Your reply should consist solely of the number of lines in the data that contain "lowered".

- Opening Delimiter -

/-- A KV instruction: its checks in order, then its request (R330, R342). -/
def kvWord (i : Instr) (s : State) (bad : KvCfg → State → Thread → Option Word)
    (req : State → Thread → KvReq) (dst : State → Thread → List Slot) : Host.Outcome State Fault Refusal :=
  issueWord i s fun s t =>
    match (s.member? t.member).bind fun m => s.pool? m.part with
    | none => s.trap t.uid 0x0E9 0
    | some c =>
      match bad c s t with
      | some w => s.trap t.uid 0x0E8 (w.setWidth 64)
      | none => s.sendKv t (req s t) (dst s t)

/-- A sequence number at or above Q (R342). -/
def seqBad (c : KvCfg) (q : Word) : Option Word := if c.seqs ≤ q.toNat then some q else none

/-- Name a + 3 of KVALLOC is bad: a reserved bit, or a token count outside 1 to T (R342). -/
def countBad (w : Word) : Option Word :=
  let n := (w.extractLsb' 0 8).toNat
  if w.extractLsb' 9 23 != 0 || n == 0 || decide (pageTokens (w.getLsbD 8) < n) then some w else none

/-- R344: KVLOOK. -/
def execKvlook (d a : Name) (s : State) : Host.Outcome State Fault Refusal :=
  kvWord (.kvlook d a) s (fun c s t => seqBad c (s.name t a)) (fun s t => .look (s.keyAt t a))
    fun s t => s.pairSlots t d
/-- R344: KVALLOC. -/
def execKvalloc (d a : Name) (s : State) : Host.Outcome State Fault Refusal :=
  kvWord (.kvalloc d a) s
    (fun c s t => (seqBad c (s.name t a)).or (countBad (s.name t (nameAt a 3))))
    (fun s t =>
      let w := s.name t (nameAt a 3)
      .alloc (s.keyAt t a) (w.extractLsb' 0 8).toNat (w.getLsbD 8) (s.name t (nameAt a 4)).toNat)
    fun s t => s.pairSlots t d
/-- R344: KVFREE. -/
def execKvfree (d a : Name) (s : State) : Host.Outcome State Fault Refusal :=
  kvWord (.kvfree d a) s (fun c s t => seqBad c (s.name t a))
    (fun s t =>
      if s.name t (nameAt a 2) = kvNone then .freeAll (s.name t a).toNat else .free (s.keyAt t a))
    fun s t => [s.slotOf t d]
/-- R344: KVSHARE. -/
def execKvshare (d a b : Name) (s : State) : Host.Outcome State Fault Refusal :=
  kvWord (.kvshare d a b) s (fun c s t => (seqBad c (s.name t a)).or (seqBad c (s.name t b)))
    (fun s t => .share (s.name t a).toNat (s.name t b).toNat (s.name t (nameAt b 1)).toNat)
    fun s t => [s.slotOf t d]

/-! ## Waiting for pages in transit (R340) -/

/-- A lookup of a key meets an entry in transit, or a page outside the package. -/
def KvUnit.keyWaits (u : KvUnit) (pages : Nat) (k : KvKey) : Bool :=
  match u.lookup pages k with
  | some e => e.transit
  | none => (u.far? k).isSome

/-- A page that a step over a whole sequence reaches is in transit. -/
def KvUnit.seqWaits (u : KvUnit) (q : Nat) : Bool :=
  u.entries.any fun e => e.valid && e.transit &&
    (e.key.seq == q || (u.seq q).shared.contains e.key)

/-- The keys that a request looks up, once the checks before its lookups have passed (R344). -/
def KvUnit.wants (u : KvUnit) (member tenant : Nat) (r : KvReq) : List KvKey :=
  match r with
  | .look k => if u.status k.seq tenant = 0 then [u.resolved k] else []
  | .alloc k _ fp8 _ => if u.allocStatus member tenant k fp8 = 0 then [k] else []
  | .free k => if u.freeStatus tenant k = 0 then [k] else []
  | .share c p n => if (u.share tenant c p n).2 = status1 0 then u.sharedKeys p n else []
  | _ => []

/-- A request waits for a page in transit or outside the package (R340). -/
def KvUnit.waits (u : KvUnit) (pages member tenant : Nat) (r : KvReq) : Bool :=
  ((u.wants member tenant r).any fun k => u.keyWaits pages k) ||
  match r with
  | .alloc k _ fp8 _ => u.allocStatus member tenant k fp8 == 0 && (u.window? k.seq).isNone &&
      (u.seq k.seq).window != 0 && u.seqWaits k.seq
  | .freeAll q => u.seqWaits q
  | .dfkeep q _ _ => u.seqWaits q
  | _ => false

/-! ## Pages outside the package (R339, R340) -/

/-- Changes the KV unit of a partition. -/
def State.modKv (s : State) (part : Nat) (f : KvUnit → KvUnit) : State :=
  s.modPart part fun p => { p with kv := f p.kv }
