-- ==== Sys2Proof/Machine/Nymesque.lean ====
section
/-! DEFINITION. Nymesque's requests (spec/02_launched.md R36 to R42, R481, R482): who may send which, repeats
of an identifier, and the requests about jobs, counters and bytes; launches and their posting (R49, R55, R56);
and what arrives on path N from a peer (R36, R369). -/
namespace Sys2Proof.Machine

open Sys2Proof

/-! ## Requests (R36, R37, R39) -/

/-- The partition that owns an endpoint (R36). -/
def State.endpointPart (s : State) (ep : Nat) : Option Nat :=
  (s.parts.find? fun p => p.cfg.endpoints.contains ep).map (·.id)

/-- The identifiers kept for an endpoint with a new one, the newest 4,096 (R39). -/
def State.noteSeen (s : State) (h : ReqHdr) : State :=
  let mine := s.nym.seen.filter fun x => x.ep == h.ep
  let rest := s.nym.seen.filter fun x => x.ep != h.ep
  let all : List Seen := mine ++ [⟨h.ep, h.reqid, none⟩]
  { s with nym := { s.nym with seen := rest ++ all.drop (all.length - 4096) } }

/-- The stored reply of a repeated request, if it was made (R39); its identifier keeps its place among the last 4,096
(DESIGN CHOICE 85). -/
def State.repeat (s : State) (h : ReqHdr) (x : Seen) : State :=
  match x.reply with
  | some (.reply _ r st body) => s.send [.reply h.src r st body]
  | _ => s

/-- The header of a request in its first 32 bytes (R37). -/
def headerOf (ep src : Nat) (bs : List Byte) : ReqHdr where
  ep := ep
  src := src
  format := bs.getD 1 0
  prio := bs.getD 2 0
  reserved := bs.getD 3 0 != 0 || sliceNat bs 26 2 != 0
  length := leWord (slice bs 4 4)
  reqid := leDWord (slice bs 8 8)
  job := leDWord (slice bs 16 8)
  acct := sliceNat bs 24 2
  handle := leWord (slice bs 28 4)

/-- The kind numbers of the table (R37). -/
def knownKind (k : Byte) : Bool := decide (1 ≤ k.toNat ∧ k.toNat ≤ 13)

/-- What a kind's payload bytes say (R37): one that is not of its kind's form stays as bytes. Those of PATCH,
PARTCFG, ACCTCFG and FWUPD have no layout in the manual (DESIGN CHOICE 18), and the fields of MOVE, USAGE and JSIG
have their order in it and no widths (DESIGN CHOICE 74). -/
def payloadOf (k : Byte) (bs : List Byte) : Payload :=
  match k.toNat with
  | 1 => .container bs
  | 2 => ((Config.patchOf bs).map Payload.patch).getD (.bytes bs)
  | 4 => .record bs
  | 6 => if bs.length % 2 = 0 then .accounts ((List.range (bs.length / 2)).map fun i => sliceNat bs (2 * i) 2)
    else .bytes bs
  | 7 => .nonce bs
  | 9 => if bs.length = 4 then .counter (leWord bs) else .bytes bs
  | 10 => if bs.length = 24 then
      .move (leDWord (slice bs 0 8)) (leDWord (slice bs 8 8)) (leDWord (slice bs 16 8)) else .bytes bs
  | 11 => ((Config.partcfgOf bs).map fun x => Payload.partcfg x.1 x.2).getD (.bytes bs)
  | 12 => ((Config.acctcfgOf bs).map fun x => Payload.acctcfg x.1 x.2).getD (.bytes bs)
  | 13 => ((Config.imageOf bs).map Payload.image).getD (.bytes bs)
  | _ => if !knownKind k then .kind k else if bs = [] then .empty else .bytes bs

/-- A payload is of the length that the header gives (R37). -/
def payloadBytesOk (p : Payload) (n : Nat) : Bool :=
  match p with
  | .empty => n == 0
  | .container bs => n == bs.length
  | .record bs => n == bs.length
  | .nonce bs => n == bs.length
  | .accounts as => n == 2 * as.length
  | .counter _ => n == 4
  | .move _ _ _ => n == 24
  | .patch _ => n != 0
  | .partcfg _ _ => n != 0
  | .acctcfg _ _ => n != 0
  | .image _ => n != 0
  | .kind _ => true
  | .bytes _ => false

/-- The kind of a request (R37): a send that is shorter than the header is of no kind of the table. -/
def kindByte (bs : List Byte) : Byte := if bs.length < 32 then 0 else bs.getD 0 0

/-- The request that a tagged send is (R37): one whose length field is not that of its payload is not of its
kind's form. -/
def requestOf (ep src : Nat) (bs : List Byte) : ReqHdr × Payload :=
  let h := headerOf ep src bs
  let rest := bs.drop 32
  (h, if h.length.toNat = rest.length then payloadOf (kindByte bs) rest else .bytes rest)

/-- The request that arrives with an event of a kind, 0 for the unknown ones: a send of that kind, or a request
told apart already (R37). -/
def State.requestFor (s : State) (kind : Byte) : Option (ReqHdr × Payload) :=
  match s.input with
  | .message ep src bs =>
    let k := kindByte bs
    if (if kind = 0 then !knownKind k else k == kind) then some (requestOf ep src bs) else none
  | .request h (.kind k) => if kind = 0 && knownKind k then none else some (h, .kind k)
  | .request h p => some (h, p)
  | _ => none

/-- The header and its payload's length are well made (R37, R38); a priority, job, handle or account in a request
that does not use it refuses none (DESIGN CHOICE 74). -/
def requestOk (h : ReqHdr) (p : Payload) : Bool :=
  h.format == 1 && !h.reserved && decide (h.acct ≤ 1023) && payloadBytesOk p h.length.toNat

/-- Who may send a request kind (R36, R37). -/
inductive Sender where
  | partition
  | operator
  | both
  | jobZero
  deriving DecidableEq, Repr

/-- The status that refuses a request by its endpoint (R36, R38). -/
def Sender.refusal (k : Sender) (h : ReqHdr) : Option Nat :=
  match k with
  | .partition => if h.ep = 0 then some 0x08 else none
  | .operator => if h.ep = 0 then none else some 0x0C
  | .both => none
  | .jobZero => if h.ep = 0 ∧ h.job ≠ 0 then some 0x08 else none

/-- A packet is dropped and counted at its port, which is free (R36). -/
def State.dropPacket (s : State) : State :=
  { s with
    fresh := s.fresh + 1
    nym := { s.nym with portErrors := countUp s.nym.portErrors (Config.arrivalPort s.fresh % 8) 1 } }

/-- Serves the request of a kind that the input brings (R36, R37, R39): what its kind does with a well-made one
is given the partition, 0 for the operator's. A payload of another shape is malformed. A header or a payload
length that is not well made is told before a refusal of the endpoint, anything else of the payload after it
(DESIGN CHOICE 68). -/
def serve (kind : Byte) (k : Sender) (s : State) (go : State → ReqHdr → Nat → Payload → Option State) :
    Host.Outcome State Fault Refusal :=
  match s.requestFor kind with
  | some (h, p) =>
    let part := s.endpointPart h.ep
    if s.nym.sill ≠ .running then .next s
    else if h.ep ≠ 0 ∧ part.isNone then .next s.dropPacket
    else match s.nym.seen.find? fun x => x.ep == h.ep && x.reqid == h.reqid with
      | some x => .next (s.repeat h x)
      | none =>
        let s := s.noteSeen h
        if !requestOk h p then .next (s.reply h 0x09 .empty)
        else match k.refusal h with
          | some st => .next (s.reply h st .empty)
          | none => .next ((go s h (part.getD 0) p).getD (s.reply h 0x09 .empty))
  | none => .next s

/-- UNKNOWN_REQUEST (R37): a request of a kind that is none of the table's (DEDUCED 18). -/
def execUnknownRequest (s : State) : Host.Outcome State Fault Refusal :=
  serve 0 .both s fun _ _ _ _ => none

/-- DROPPED_PACKET (R35, R36): the port named by the input counts a protocol error. -/
def execDroppedPacket (s : State) : Host.Outcome State Fault Refusal :=
  match s.input with
  | .packet port =>
    if s.nym.sill = .running ∧ port < 8 then
      .next { s with nym := { s.nym with portErrors := countUp s.nym.portErrors port 1 } }
    else .next s
  | _ => .next s

/-! ## Jobs and counters (R41, R42, R37) -/

/-- A job of a partition is cancelled (R42). -/
def State.jobCancelled (s : State) (part : Nat) (job : DWord) : Bool :=
  (s.part? part).any fun p => p.jobs.contains job

/-- Answers launches that are refused or cancelled in their queue. -/
def State.answerAll (s : State) (qs : List Queued) (status : Nat) : State :=
  match qs with
  | [] => s
  | q :: rest => State.answerAll (s.reply q.h status .empty) rest status

/-- A cancel sets out for the four sections (R42, R79). -/
def State.cancelJob (s : State) (h : ReqHdr) (part : Nat) : State :=
  let s := s.modPart part fun p => { p with jobs := if p.jobs.contains h.job then p.jobs else p.jobs ++ [h.job] }
  let mine (q : Queued) : Bool := q.part == part && q.h.job == h.job
  let out := s.queue.filter mine
  let s := ({ s with queue := s.queue.filter fun q => !mine q }.answerAll out 0x0A).reclaim
  let c : CancelReq := ⟨part, h.job, some h, none, 0, [0, 1, 2, 3]⟩
  { s with cancels := s.cancels ++ [c] }

/-- CANCEL (R42): the answer follows when every section has applied the mark (R79). -/
def execCancel (s : State) : Host.Outcome State Fault Refusal :=
  serve 5 .partition s fun s h part p => if p = .empty then some (s.cancelJob h part) else none

/-- The cores that the boot has taken out of service (R31). -/
def State.outCores (s : State) : List Nat :=
  if s.nym.lowered.contains 4 then (List.range Config.cores).filter Config.needsRepair else []

/-- What STATUS reports (R31, R37, R61, R440, R480) (DEDUCED 24). -/
def State.statusBody (s : State) (h : ReqHdr) (part : Nat) : ReplyBody :=
  if h.job = 0 then .device s.nym.lowered s.outCores (if h.ep = 0 then some s.nym.life else none)
  else
    let ms := s.members.filter fun m => m.part == part && m.job == h.job
    let snaps := ((s.part? part).map (·.snaps)).getD []
    .job (ms.map fun m => (m.id, m.st)) (s.underflows.filter fun u =>
      u.job == h.job && (u.handle.extractLsb' 20 5).toNat == part) ((snaps.filter fun k => k.job == h.job).map Snap.bytes)

/-- STATUS (R37). -/
def execStatus (s : State) : Host.Outcome State Fault Refusal :=
  serve 8 .jobZero s fun s h part p => if p = .empty then some (s.reply h 0 (s.statusBody h part)) else none

/-- What happens before a request: the accesses its sender knows of, and every write of the members whose
completion message has left (R366, R369). -/
def State.reqClock (s : State) (h : ReqHdr) : Clock := Clock.join (s.epClock h.src) s.nym.doneClk

/-- One decrement for a requester (R41, R369). -/
def State.signalCounter (s : State) (h : ReqHdr) (part : Nat) (handle : Word) : State :=
  match s.applyDec part handle 1 (s.reqClock h) with
  | (s, .stale) => s.reply h 0x0B .empty
  | (s, .underflow) => s.reply h 0x0F .empty
  | (s, .value v) => (s.reply h 0 (.number v)).freeCounters

/-- JSIG (R41). -/
def execJsig (s : State) : Host.Outcome State Fault Refusal :=
  serve 9 .partition s fun s h part p =>
    match p with
    | .counter handle => some (s.signalCounter h part handle)
    | _ => none

/-! ## MOVE (R482) -/

/-- The sampler's count of an access on path N that arrives from a peer, which no core issues: the home die counts
it (R215, R353) (DEDUCED 21). -/
def State.sampleNet (s : State) (net : Bool) (part : Nat) (p : Piece) (kind pa : Nat) : State :=
  if net then s.sampleOn part (homeDie pa) ⟨0xFFFF, 0xFFFF, kind, p.size, 5, 0⟩ p.addr pa else s

/-- Reads pieces of a partition's shared memory for an agent outside the cores; `net` says that a peer does. -/
def State.readOut (s : State) (net : Bool) (part agent : Nat) (clk : Clock) (ps : List Piece) :
    State × List Byte :=
  match ps with
  | [] => (s, [])
  | p :: rest =>
    let s := s.touch part p.addr.toNat
    let (s, bs) := match s.walk (s.rootOf part) p.addr.toNat with
      | none => (s, List.replicate p.size 0)
      | some w =>
        let s := (s.raiseHeat w.leafAt false).sampleNet net part p 6 w.pa
        let (s', bs) := s.readFor agent clk 0 ⟨0, w.pa⟩ p.size
        if s.poison.contains (w.pa / 4096) || s.meetsError ⟨0, w.pa⟩ p.size then s'.readSeen ⟨0, w.pa⟩ p.size
        else (s', bs)
    let (s, more) := State.readOut s net part agent clk rest
    (s, bs ++ more)

/-- Writes bytes into pieces of a partition's shared memory for an agent outside the cores. -/
def State.writeOut (s : State) (net : Bool) (part agent : Nat) (clk : Clock) (ps : List Piece) (bs : List Byte) :
    State :=
  match ps with
  | [] => s
  | p :: rest =>
    let s := s.touch part p.addr.toNat
    let s := match s.walk (s.rootOf part) p.addr.toNat with
      | none => s
      | some w =>
        ((s.raiseHeat w.leafAt true).sampleNet net part p 7 w.pa).writeFor agent clk ⟨0, w.pa⟩ (bs.take p.size)
    State.writeOut s net part agent clk rest (bs.drop p.size)

/-- Nymesque copies bytes of a partition; the whole source is read first (R482) (DEDUCED 23). -/
def State.moveBytes (s : State) (h : ReqHdr) (part : Nat) (src dst len : DWord) : State :=
  let agent := agentC s.nextId
  let s := { s with nextId := s.nextId + 1 }
  let clk := Clock.raise (s.reqClock h) agent 1
  let (s, bs) := s.readOut false part agent clk (piecesOf false src len.toNat)
  let clk := Clock.raise clk agent 2
  let s := s.writeOut false part agent clk (piecesOf true dst len.toNat) bs
  (s.epLearns h.src clk).reply h 0 (.number len.toNat)

/-- MOVE (R482). -/
def execMove (s : State) : Host.Outcome State Fault Refusal :=
  serve 10 .partition s fun s h part p =>
    match p with
    | .move src dst len =>
      let ranges := s.rangesOf part
      if inRanges ranges src.toNat len.toNat && inRanges ranges dst.toNat len.toNat then
        some (s.moveBytes h part src dst len)
      else some (s.reply h 0x05 .empty)
    | _ => none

- Closing Delimiter -

• RESULT BELOW:
2